A typical computer uses a standard keyboard with more than 100 buttons. Many of these will have a secondary function, activated by modifiers such as Shift and Ctrl modifiers. This is more than enough to encode the entire alphabet in upper- and lowercase, numbers 0 to 9, a selection of everyday symbols, and common functions that interact with the operating system.
On the other hand, a stenotype machine has less than 25 buttons, which is not enough for all the letters of the English alphabet, never mind the numbers and punctuation marks. This is because the operator is more interested in the sound of a word than the spelling, and it allows a speed of more than 200 words per minute while moving the hands as little as possible.
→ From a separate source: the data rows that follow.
-- ==== Sys2Proof/WellFormed.lean ====
section
/-! DEFINITION. Which instruction terms stand for words of the hardware. The checks are those the fields' widths do not
make: a wire burst stays inside the register map (30_encoding.md R119), and `WREG` carries one data byte per register
(R92). An operand a host operation does not accept (R111: `k`, `count`, `nout`, `ref` out of range) is no ill-formed
term: the operation is offered and nothing happens. -/

namespace Sys2Proof

/-- A register command of count field `n` from `r`: one register (a reserved id included, 20_memory.md R66), or a burst
that ends at 0x0A at the latest (R119). -/
def burstInMap (r n : BitVec 4) : Bool :=
  n == 0#4 || decide (r.toNat + n.toNat ≤ 0x0A)

def Instr.wellFormed : Instr → Bool
  | .rreg r n => burstInMap r n
  | .wreg r n data => burstInMap r n && data.length == n.toNat + 1
  | .wakeup | .rdata | .rdatac | .sdatac | .selfcal | .selfocal | .selfgcal | .sysocal | .sysgcal | .sync | .standby
  | .reset | .wakeup2 => true
  | .dacframe _ _ | .rdreg _ | .wrreg _ _ | .rdid | .muxenc _ _ | .gainenc _ | .gaindec _ => true
  | .setch _ _ _ _ | .setk _ | .scan | .init | .dacwr _ _ | .v2code _ _ | .code2v _ _ | .raw2v _ _ | .ratesel _ => true
  | .arm _ _ | .start | .cancel | .ldout _ _ _ | .tick => true

end Sys2Proof
end

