-- ==== Sys2Proof/Machine/Flags.lean ====
section
/-! DEFINITION. The conditions of 60_exceptions.md R270: their codes, the sticky flag each sets, and the one computed
result flag, ILLEGAL. There are no arithmetic condition codes (10_state.md R33). -/

namespace Sys2Proof.Machine

/-- The conditions (R271 to R276). -/
inductive Condition where
  | hardwareUnavailable | chipIdentityMismatch | illegalChannelSelection | readyTimeout | tickOverrun
  deriving DecidableEq, Repr

/-- The code of a condition in `fault[2:0]` (R270). -/
def conditionCode : Condition → BitVec 3
  | .hardwareUnavailable => 1#3
  | .chipIdentityMismatch => 2#3
  | .illegalChannelSelection => 3#3
  | .readyTimeout => 4#3
  | .tickOverrun => 5#3

/-- The flags with that of a condition set (R270, 10_state.md R33). -/
def setFlag (c : Condition) (f : Flags) : Flags :=
  match c with
  | .hardwareUnavailable => { f with eHw := true }
  | .chipIdentityMismatch => { f with eId := true }
  | .illegalChannelSelection => { f with eCh := true }
  | .readyTimeout => { f with eRdy := true }
  | .tickOverrun => { f with eTick := true }

/-- `illegal(x)`: a pin outside [−1, 7] (42 R170, 60 R273). -/
def pinIllegal (x : Byte) : Bool := decide (x.toInt < -1) || decide (7 < x.toInt)

/-- The value of ILLEGAL for a pair of pins (42 R171). -/
def pairIllegal (p n : Byte) : Bool := pinIllegal p || pinIllegal n

/-- ILLEGAL written, and E_CH set when a pin was clamped; nothing aborts (42 R171, 60 R273). -/
def noteIllegal (p n : Byte) (s : State) : State :=
  { s with
    illegal := pairIllegal p n
    flags := if pairIllegal p n then setFlag .illegalChannelSelection s.flags else s.flags }

end Sys2Proof.Machine
end

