/-- Words of 95_test_vectors.md V6, V7, V8, V11 and rejected ones (R115, R119, R121), with the default bytes of R96. -/
def Obligations.SampleWordsDecode : Prop :=
  decode WireCodes.default (.wire [0x13#8, 0x00#8, 0xFF#8]) = .ok (.rreg 3#4 0#4) ∧
  decode WireCodes.default (.wire [0x51#8, 0x01#8, 0x38#8, 0x02#8]) = .ok (.wreg 1#4 1#4 [0x38#8, 0x02#8]) ∧
  decode WireCodes.default (.wire [0xFC#8]) = .ok .sync ∧
  decode WireCodes.default (.wire [0x02#8]) = .error .reservedByte ∧
  decode WireCodes.default (.wire [0x51#8, 0x10#8, 0x38#8]) = .error .reservedCount ∧
  decode WireCodes.default (.wire [0x59#8, 0x02#8, 0x11#8, 0x12#8, 0x13#8]) = .error .burstPastEnd ∧
  decode WireCodes.default (.dac [0x34#8, 0x12#8, 0x34#8]) = .ok (.dacframe 1#1 0x1234#16) ∧
  decode WireCodes.default (.host (HostPort.ofOp 0x08#5)) = .ok .scan ∧
  decode WireCodes.default (.host (HostPort.ofOp 0x13#5)) = .error .unassignedOp

/-! ### The step -/

/-- An operation offered at the next edge, no tick being taken with it, is what the step runs, the input lines at the
levels of that edge (R110, R111, R282); an unassigned select code changes nothing else (R121). R282 lets a tick keep the
operation out without asking whether the timer is armed: that a tick offered with `armed` = 0 is no tick, since TIMER raises
none then (R281), is the model's reading, log 29. -/
def Obligations.StepRunsTheOfferedOperation : Prop :=
  ∀ (s : State) (e : Edge) (es : List Edge) (h : HostPort), s.runFaulted = false →
    s.pc.op = .idle → s.frames = [] → s.inputs = e :: es → e.read = none → e.cmd = some h →
    (e.tick = false ∨ s.sess.armed = false ∨ h.cmdOp = 0x11#5) →
      (∀ i : Instr, decodeHost h = .ok i → step s = exec i (setLines e { s with inputs := es })) ∧
      (0x13#5 ≤ h.cmdOp → step s = .next (setLines e { s with inputs := es }))

/-- The wire commands of an outside frame, however many, and the three bytes of an outside output frame, are what the step
runs, one after the other, between the select's two edges; each of these takes its clock edges (R90, R95, R230; that a frame
can come from outside the handler, and when its edges pass, is the model's choice, log 13; that FILLER is sent where such a
frame has other bytes after an RDATA opcode or an RREG count is the model's choice, log 28). -/
def Obligations.StepRunsTheWireCommand : Prop :=
  ∀ (s : State) (f : BusFrame) (fs : List BusFrame) (is : List Instr), s.runFaulted = false →
    s.pc.op = .idle → s.frames = f :: fs → FrameHolds s.cfg.codes f is →
      step s =
        match execAll is (setCs f.dev false (absorb s.inputs { s with frames := fs })) with
        | .next t => .next (setCs f.dev true (absorb t.inputs t))
        | .fault r => .fault r
        | .refused r => .refused r
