-- ==== Sys2Proof/Laws/State.lean ====
section
/-! SUPPORT. What each plain update of the State does to each field: one lemma per field per update, true by unfolding,
so that no later proof unfolds a record update. -/

namespace Sys2Proof.Machine

variable (s : State)

@[simp] theorem drawRx_cfg : (drawRx s).cfg = s.cfg := rfl
@[simp] theorem drawRx_pc : (drawRx s).pc = s.pc := rfl
@[simp] theorem drawRx_polls : (drawRx s).polls = s.polls := rfl
@[simp] theorem drawRx_done : (drawRx s).done = s.done := rfl
@[simp] theorem drawRx_fault : (drawRx s).fault = s.fault := rfl
@[simp] theorem drawRx_csAdcN : (drawRx s).csAdcN = s.csAdcN := rfl
@[simp] theorem drawRx_csDacN : (drawRx s).csDacN = s.csDacN := rfl
@[simp] theorem drawRx_rstN : (drawRx s).rstN = s.rstN := rfl
@[simp] theorem drawRx_drdyN : (drawRx s).drdyN = s.drdyN := rfl
@[simp] theorem drawRx_hwOk : (drawRx s).hwOk = s.hwOk := rfl
@[simp] theorem drawRx_regs : (drawRx s).regs = s.regs := rfl
@[simp] theorem drawRx_illegal : (drawRx s).illegal = s.illegal := rfl
@[simp] theorem drawRx_res : (drawRx s).res = s.res := rfl
@[simp] theorem drawRx_resAbort : (drawRx s).resAbort = s.resAbort := rfl
@[simp] theorem drawRx_ch : (drawRx s).ch = s.ch := rfl
@[simp] theorem drawRx_chanCount : (drawRx s).chanCount = s.chanCount := rfl
@[simp] theorem drawRx_flags : (drawRx s).flags = s.flags := rfl
@[simp] theorem drawRx_initok : (drawRx s).initok = s.initok := rfl
@[simp] theorem drawRx_sess : (drawRx s).sess = s.sess := rfl
@[simp] theorem drawRx_rx : (drawRx s).rx = Config.draw s.draws := rfl
@[simp] theorem drawRx_b2 : (drawRx s).b2 = s.b2 := rfl
@[simp] theorem drawRx_b1 : (drawRx s).b1 = s.b1 := rfl
@[simp] theorem drawRx_b0 : (drawRx s).b0 = s.b0 := rfl
@[simp] theorem drawRx_adc : (drawRx s).adc = s.adc := rfl
@[simp] theorem drawRx_dac : (drawRx s).dac = s.dac := rfl
@[simp] theorem drawRx_trace : (drawRx s).trace = s.trace := rfl
@[simp] theorem drawRx_runFaulted : (drawRx s).runFaulted = s.runFaulted := rfl
@[simp] theorem drawRx_draws : (drawRx s).draws = s.draws + 1 := rfl
@[simp] theorem drawRx_inputs : (drawRx s).inputs = s.inputs := rfl
@[simp] theorem drawRx_frames : (drawRx s).frames = s.frames := rfl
Incidentally, the one punctuation mark on the device is an asterisk, used to mark corrections. In some messaging applications, where messages can’t be recalled, users will typically type an asterisk underneath, followed by the corrected word underneath.
However, the stenotype is now decades old and technology has now moved beyond that. Below is a video about live subtitling for proceedings in Parliament.
In this application, voice recognition is used. However, it’s far easier to program a computer to understand just one voice instead of many, so an operator listens through headphones to the words spoken on TV and repeats them.
You’ll notice from the video that the operator speaks in something of a monotone regardless of how passionate the MPs are feeling, and this helps the software to provide a consistent result. Punctuation also needs to be added manually, not to mention switching between different people; colour codes are often used to help viewers work out which person said what.
Such software is also available for home users. For a period when I had RSI, I used Dragon NaturallySpeaking to give my fingers a rest. It worked to a high standard, I found, even straight out of the box and with a Scottish accent. However, it produces its best results when connected to the Internet, as it can benefit from deep learning techniques. If it can’t, the audio is processed locally and there’s a noticeable decrease in quality.